INSTRUCTIONS FOR THE TASK: Return the data below, unchanged.

(Saved entries)
----

-- ==== Sys2Proof/Safety.lean ====
section
/-! DEFINITION. The terms claims are made in: how a run ends (60_exceptions.md R183), what two states
agree on, and the invariant of the block. -/

namespace Sys2Proof.Machine

/-- The run ended in one of the two expected halts (60_exceptions.md R183). -/
def State.EndedWell (s : State) : Prop := s.run = .haltedNormal ∨ s.run = .haltedUnknown

/-- The run ended with a fatal fault (60_exceptions.md R183). -/
def State.Faulted (s : State) : Prop := ∃ kind, s.run = .faulted kind

/-- Every register but those listed reads in t as in s. -/
def RegsKeptExcept (ds : List RegIdx) (s t : State) : Prop :=
  ∀ j, j ∉ ds → getReg j t = getReg j s

/-- Every byte of memory reads in t as in s. -/
def MemKept (s t : State) : Prop := ∀ a, t.mem.readByte a = s.mem.readByte a

/-- The four bytes from addr read in t as v, little-endian, and every other byte as in s. -/
def WordStored (addr : Nat) (v : Word) (s t : State) : Prop :=
  t.mem.readByte addr = v.extractLsb' 0 8 ∧ t.mem.readByte (addr + 1) = v.extractLsb' 8 8 ∧
  t.mem.readByte (addr + 2) = v.extractLsb' 16 8 ∧ t.mem.readByte (addr + 3) = v.extractLsb' 24 8 ∧
  ∀ a, a < addr ∨ addr + 4 ≤ a → t.mem.readByte a = s.mem.readByte a

/-- The fetch unit's state and the two parameters are the same in t as in s. -/
def ControlKept (s t : State) : Prop :=
  t.fpc = s.fpc ∧ t.run = s.run ∧ t.memCapacity = s.memCapacity ∧ t.imageLen = s.imageLen

/-- Z and N of t are those of the result r; C and V are those of s (41_data_processing.md R120). -/
def FlagsFrom (r : Word) (s t : State) : Prop :=
  (t.flags.z = true ↔ r.toNat = 0) ∧ (t.flags.n = true ↔ 2 ^ 31 ≤ r.toNat) ∧
  t.flags.c = s.flags.c ∧ t.flags.v = s.flags.v

/-- What an operation with destination rd and result r does, and all it does: rd holds r, the flags
are those of r, nothing else changes; when rd is 15 the advance that follows makes the next fetch come
from r + 4 modulo 2^32 (40_fetch_and_step.md R104, R110; the wrap is the spec's decision D3, log
entry 3). -/
def ResultWritten (rd : RegIdx) (r : Word) (s t : State) : Prop :=
  getReg rd t = r ∧ FlagsFrom r s t ∧ RegsKeptExcept [rd] s t ∧ MemKept s t ∧ ControlKept s t ∧
    (rd = 15#4 → (advance t).fpc.toNat = (r.toNat + 4) % 2 ^ 32)

/-- What an operation that only sets the flags from r does, and all it does. -/
def OnlyFlagsSet (r : Word) (s t : State) : Prop :=
  FlagsFrom r s t ∧ RegsKeptExcept [] s t ∧ MemKept s t ∧ ControlKept s t

/-- The registers an operation writes (10_state.md R23). -/
def regsWritten : Instr → List RegIdx
  | .mov rd _ => [rd]
  | .add rd _ _ => [rd]
  | .sub rd _ _ => [rd]
  | .cmp _ _ => []
  | .and rd _ _ => [rd]
  | .or rd _ _ => [rd]
  | .xor rd _ _ => [rd]
  | .mul rd _ _ => [rd]
  | .mvn rd _ => [rd]
  | .tst _ _ => []
  | .lsl rd _ _ => [rd]
  | .lsr rd _ _ => [rd]
  | .ldr rd _ _ => [rd]
  | .str _ _ _ => []
  | .b _ => [Config.pcIndex]
  | .bl _ => [Config.lrIndex, Config.pcIndex]
  | .unknown => []

/-- The registers an operation reads (10_state.md R23). -/
def regsRead : Instr → List RegIdx
  | .mov _ _ => []
  | .add _ rn _ => [rn]
  | .sub _ rn _ => [rn]
  | .cmp rn _ => [rn]
  | .and _ rn _ => [rn]
  | .or _ rn _ => [rn]
  | .xor _ rn _ => [rn]
  | .mul _ rn _ => [rn]
  | .mvn _ _ => []
  | .tst rn _ => [rn]
  | .lsl _ rn _ => [rn]
  | .lsr _ rn _ => [rn]
  | .ldr _ rn _ => [rn]
  | .str rd rn _ => [rn, rd]
  | .b _ => [Config.pcIndex]
  | .bl _ => [Config.pcIndex]
  | .unknown => []

/-- The bits of a word that its decoding may depend on: those outside are the "x" columns of
30_encoding.md R74, R76, R77 and w[31:28] (R81). -/
def examinedBits (w : Word) : Word :=
  if w &&& 0x02000000#32 = 0x02000000#32 then
    if w &&& 0x01E00000#32 = 0x00600000#32 then 0x03EFFFE0#32
    else if w &&& 0x01A00000#32 = 0x01A00000#32 then 0x03E0F0FF#32
    else if w &&& 0x01A00000#32 = 0x01000000#32 then 0x03EF00FF#32
    else 0x03EFF0FF#32
  else if w &&& 0x0C000000#32 = 0x04000000#32 then 0x0E1FFFFF#32
  else 0x0E000000#32

/-- The invariant of the block: what holds at reset and after every step. -/
structure State.Inv (s : State) : Prop where
  /-- Memory is in its canonical form. -/
  memWf : s.mem.wf = true
  /-- No listed byte lies outside the memory (10_state.md R35). -/
  memBelow : ∀ c ∈ s.mem, c.1 < s.memCapacity
  /-- The capacity is in its range (00_scope.md R9). -/
  capacityLe : s.memCapacity ≤ Config.maxMemCapacity
  /-- While RUNNING the next fetch starts inside the image (40_fetch_and_step.md R105). -/
  fpcInImage : s.run = .running → s.fpc.toNat < s.imageLen
  /-- The image fits, or the run is over because it did not (20_memory.md R69). -/
  imageFits : s.imageLen ≤ s.memCapacity ∨ s.run = .faulted .imageTooLarge
  /-- C and V are 0 (10_state.md R31). -/
  carryClear : s.flags.c = false
  /-- C and V are 0 (10_state.md R31). -/
  overflowClear : s.flags.v = false
  /-- N and Z are never both 1 (41_data_processing.md R120). -/
  notBothNZ : ¬ (s.flags.n = true ∧ s.flags.z = true)
  /-- An address fault records an address whose word is out of bounds (20_memory.md R54). -/
  faultOutside : ∀ a, s.run = .faulted (.memOutOfBounds a) → s.memCapacity < a + Config.wordBytes
  /-- No run ends in the register-index fault (10_state.md R22). -/
  noIndexFault : ∀ i, s.run ≠ .faulted (.regIndexOutOfRange i)

end Sys2Proof.Machine
end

----

WRITTEN RESPONSE:
-- ==== Sys2Proof/Safety.lean ====
section
/-! DEFINITION. The terms claims are made in: how a run ends (60_exceptions.md R183), what two states
agree on, and the invariant of the block. -/

namespace Sys2Proof.Machine

/-- The run ended in one of the two expected halts (60_exceptions.md R183). -/
def State.EndedWell (s : State) : Prop := s.run = .haltedNormal ∨ s.run = .haltedUnknown

/-- The run ended with a fatal fault (60_exceptions.md R183). -/
def State.Faulted (s : State) : Prop := ∃ kind, s.run = .faulted kind

/-- Every register but those listed reads in t as in s. -/
def RegsKeptExcept (ds : List RegIdx) (s t : State) : Prop :=
  ∀ j, j ∉ ds → getReg j t = getReg j s

/-- Every byte of memory reads in t as in s. -/
def MemKept (s t : State) : Prop := ∀ a, t.mem.readByte a = s.mem.readByte a

/-- The four bytes from addr read in t as v, little-endian, and every other byte as in s. -/
def WordStored (addr : Nat) (v : Word) (s t : State) : Prop :=
  t.mem.readByte addr = v.extractLsb' 0 8 ∧ t.mem.readByte (addr + 1) = v.extractLsb' 8 8 ∧
  t.mem.readByte (addr + 2) = v.extractLsb' 16 8 ∧ t.mem.readByte (addr + 3) = v.extractLsb' 24 8 ∧
  ∀ a, a < addr ∨ addr + 4 ≤ a → t.mem.readByte a = s.mem.readByte a

/-- The fetch unit's state and the two parameters are the same in t as in s. -/
def ControlKept (s t : State) : Prop :=
  t.fpc = s.fpc ∧ t.run = s.run ∧ t.memCapacity = s.memCapacity ∧ t.imageLen = s.imageLen

/-- Z and N of t are those of the result r; C and V are those of s (41_data_processing.md R120). -/
def FlagsFrom (r : Word) (s t : State) : Prop :=
  (t.flags.z = true ↔ r.toNat = 0) ∧ (t.flags.n = true ↔ 2 ^ 31 ≤ r.toNat) ∧
  t.flags.c = s.flags.c ∧ t.flags.v = s.flags.v

/-- What an operation with destination rd and result r does, and all it does: rd holds r, the flags
are those of r, nothing else changes; when rd is 15 the advance that follows makes the next fetch come
from r + 4 modulo 2^32 (40_fetch_and_step.md R104, R110; the wrap is the spec's decision D3, log
entry 3). -/
def ResultWritten (rd : RegIdx) (r : Word) (s t : State) : Prop :=
  getReg rd t = r ∧ FlagsFrom r s t ∧ RegsKeptExcept [rd] s t ∧ MemKept s t ∧ ControlKept s t ∧
    (rd = 15#4 → (advance t).fpc.toNat = (r.toNat + 4) % 2 ^ 32)

/-- What an operation that only sets the flags from r does, and all it does. -/
def OnlyFlagsSet (r : Word) (s t : State) : Prop :=
  FlagsFrom r s t ∧ RegsKeptExcept [] s t ∧ MemKept s t ∧ ControlKept s t

/-- The registers an operation writes (10_state.md R23). -/
def regsWritten : Instr → List RegIdx
  | .mov rd _ => [rd]
  | .add rd _ _ => [rd]
  | .sub rd _ _ => [rd]
  | .cmp _ _ => []
  | .and rd _ _ => [rd]
  | .or rd _ _ => [rd]
  | .xor rd _ _ => [rd]
  | .mul rd _ _ => [rd]
  | .mvn rd _ => [rd]
  | .tst _ _ => []
  | .lsl rd _ _ => [rd]
  | .lsr rd _ _ => [rd]
  | .ldr rd _ _ => [rd]
  | .str _ _ _ => []
  | .b _ => [Config.pcIndex]
  | .bl _ => [Config.lrIndex, Config.pcIndex]
  | .unknown => []

/-- The registers an operation reads (10_state.md R23). -/
def regsRead : Instr → List RegIdx
  | .mov _ _ => []
  | .add _ rn _ => [rn]
  | .sub _ rn _ => [rn]
  | .cmp rn _ => [rn]
  | .and _ rn _ => [rn]
  | .or _ rn _ => [rn]
  | .xor _ rn _ => [rn]
  | .mul _ rn _ => [rn]
  | .mvn _ _ => []
  | .tst rn _ => [rn]
  | .lsl _ rn _ => [rn]
  | .lsr _ rn _ => [rn]
  | .ldr _ rn _ => [rn]
  | .str rd rn _ => [rn, rd]
  | .b _ => [Config.pcIndex]
  | .bl _ => [Config.pcIndex]
  | .unknown => []

/-- The bits of a word that its decoding may depend on: those outside are the "x" columns of
30_encoding.md R74, R76, R77 and w[31:28] (R81). -/
def examinedBits (w : Word) : Word :=
  if w &&& 0x02000000#32 = 0x02000000#32 then
    if w &&& 0x01E00000#32 = 0x00600000#32 then 0x03EFFFE0#32
    else if w &&& 0x01A00000#32 = 0x01A00000#32 then 0x03E0F0FF#32
    else if w &&& 0x01A00000#32 = 0x01000000#32 then 0x03EF00FF#32
    else 0x03EFF0FF#32
  else if w &&& 0x0C000000#32 = 0x04000000#32 then 0x0E1FFFFF#32
  else 0x0E000000#32

/-- The invariant of the block: what holds at reset and after every step. -/
structure State.Inv (s : State) : Prop where
  /-- Memory is in its canonical form. -/
  memWf : s.mem.wf = true
  /-- No listed byte lies outside the memory (10_state.md R35). -/
  memBelow : ∀ c ∈ s.mem, c.1 < s.memCapacity
  /-- The capacity is in its range (00_scope.md R9). -/
  capacityLe : s.memCapacity ≤ Config.maxMemCapacity
  /-- While RUNNING the next fetch starts inside the image (40_fetch_and_step.md R105). -/
  fpcInImage : s.run = .running → s.fpc.toNat < s.imageLen
  /-- The image fits, or the run is over because it did not (20_memory.md R69). -/
  imageFits : s.imageLen ≤ s.memCapacity ∨ s.run = .faulted .imageTooLarge
  /-- C and V are 0 (10_state.md R31). -/
  carryClear : s.flags.c = false
  /-- C and V are 0 (10_state.md R31). -/
  overflowClear : s.flags.v = false
  /-- N and Z are never both 1 (41_data_processing.md R120). -/
  notBothNZ : ¬ (s.flags.n = true ∧ s.flags.z = true)
  /-- An address fault records an address whose word is out of bounds (20_memory.md R54). -/
  faultOutside : ∀ a, s.run = .faulted (.memOutOfBounds a) → s.memCapacity < a + Config.wordBytes
  /-- No run ends in the register-index fault (10_state.md R22). -/
  noIndexFault : ∀ i, s.run ≠ .faulted (.regIndexOutOfRange i)

end Sys2Proof.Machine
end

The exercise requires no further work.